Version: develop

Replicas

replicas allows you to run multiple instances of the same task, either in parallel or sequentially. This is useful for scaling workloads, running parameter sweeps, or executing benchmarks with different configurations.

Basic Usage

To create multiple identical copies of a task:

workflow:
  name: demo
  tasks:
    - name: worker
      replicas:
        count: 4
        policy: parallel
      script:
        - echo "I am replica $SFLOW_REPLICA_INDEX"

This creates 4 parallel workers (worker_0, worker_1, worker_2, worker_3), each running the same script.

Configuration Options

Field	Type	Default	Description
`count`	int or expression	1	Number of replicas to create
`policy`	`parallel` or `sequential`	`parallel`	How replicas are scheduled
`variables`	list of variable names	none	Variables to sweep over (creates Cartesian product)

Replica Naming

Replica task names are generated based on the configuration:

With count only: Numeric indices are used: task_0, task_1, task_2, etc.
With variables sweep: Variable values are used: task_16, task_32 for single variable, or task_0_001_32 for multiple variables (values joined with _).

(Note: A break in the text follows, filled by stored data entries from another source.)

/-- Location numbers move with their page: from [lo, lo + n) to a new base. -/
def moved (lo n new x : Nat) : Nat := if lo ≤ x ∧ x < lo + n then x - lo + new else x

/-- Generations of the granules of a page go with it (R147). -/
def moveGens (lo n new : Nat) (g : Sparse (BitVec 8)) : Sparse (BitVec 8) :=
  let there := new / 4096
  let kept := g.filter (fun (q : Nat × BitVec 8) => !(there ≤ q.1 && q.1 < there + n / 4096))
  (upFrom 0 (n / 4096)).foldl (fun t i =>
    match Sparse.find? (lo / 4096 + i) g with
    | some v => Sparse.set (there + i) v t
    | none => t) kept

/-- Numbers of a table renamed. -/
def renameKeys {α : Type} (f : Nat → Nat) (t : Sparse α) : Sparse α := t.foldl (fun u q => Sparse.set (f q.1) q.2 u) []
def renameMarks (f : Nat → Nat) (m : Marks) : Marks := Marks.addAll (m.map f) []

/-- A group, a launch, a sync object and a counter with their records renamed. -/
def Group.rename (f : Nat → Nat) (g : Group) : Group :=
  { g with members := g.members.map f, arrived := renameMarks f g.arrived, early := renameMarks f g.early,
           waiting := renameMarks f g.waiting, gone := renameMarks f g.gone }
def SyncObj.rename (f : Nat → Nat) (o : SyncObj) : SyncObj :=
  { o with mode := match o.mode with
             | .free => .free
             | .shared hs => .shared (renameMarks f hs)
             | .exclusive h => .exclusive (f h)
           waiting := o.waiting.map (fun w => (f w.1, w.2)) }

/-- The partition's tables after records and sync objects moved: `f` on partition-physical addresses, `l` on
locations. -/
def Partition.rename (f l : Nat → Nat) (x : Partition) : Partition :=
  { x with
    recWorlds := renameKeys f x.recWorlds
    sweeps := x.sweeps.map (fun w => { w with granules := w.granules.map (fun g => f (4096 * g) / 4096) })
    groups := x.groups.map (fun (q : Nat × Group) => (q.1, q.2.rename f))
    launches := x.launches.map (fun (q : Nat × Launch) => (q.1, { q.2 with records := renameMarks f q.2.records }))
    pool := x.pool.map (fun e => { e with record := f e.record })
    owed := renameKeys f x.owed
    owner := renameKeys f x.owner
    syncs := renameKeys l (x.syncs.map (fun (q : Nat × SyncObj) => (q.1, q.2.rename f)))
    seqs := x.seqs.map (fun (q : Nat × SeqCounter) => (q.1, { q.2 with waiting := q.2.waiting.map (fun w => (f w.1, w.2)) }))
    areas := x.areas.map (fun (q : Nat × Area) => (q.1, { q.2 with saved := q.2.saved.map (fun y =>
      { y with record := f y.record }) })) }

Special characters in variable values (., -, spaces) are replaced with _ in task names.

Environment Variables

Each replica receives these environment variables:

SFLOW_REPLICA_INDEX: Zero-based index of the replica (0, 1, 2, ...)
Any swept variables from the variables list

Replica Policies

Parallel Policy (default)

All replicas start at the same time and run concurrently:

- name: prefill_server
  replicas:
    count: 2
    policy: parallel
  resources:
    gpus:
      count: 1
  script:
    - python -m server --role prefill

This launches 2 prefill servers simultaneously, each getting its own GPU slice.

Dependency behavior with parallel replicas:

Downstream tasks wait for ALL replicas to complete before starting
All replicas independently depend on upstream tasks

Sequential Policy

Replicas run one after another in order. Replica N waits for replica N-1 to complete:

- name: benchmark
  replicas:
    count: 3
    policy: sequential
  script:
    - echo "Running benchmark iteration $SFLOW_REPLICA_INDEX"

This runs benchmarks one at a time: benchmark_0 → benchmark_1 → benchmark_2.

Dependency behavior with sequential replicas:

Downstream tasks only wait for the LAST replica to complete
Only the first replica depends on upstream tasks; subsequent replicas form a chain

Variable Sweeps

The variables field enables parameter sweeps. Each variable must have a domain defined, and sflow creates replicas for the Cartesian product of all domain values.

Single Variable Sweep

variables:
  BATCH_SIZE:
    value: 32
    domain: [16, 32, 64, 128]

workflow:
  name: sweep
  tasks:
    - name: train
      replicas:
        variables:
          - BATCH_SIZE
        policy: sequential
      script:
        - echo "Training with batch size $BATCH_SIZE"

This creates 4 replicas (train_16, train_32, train_64, train_128), each with a different BATCH_SIZE value.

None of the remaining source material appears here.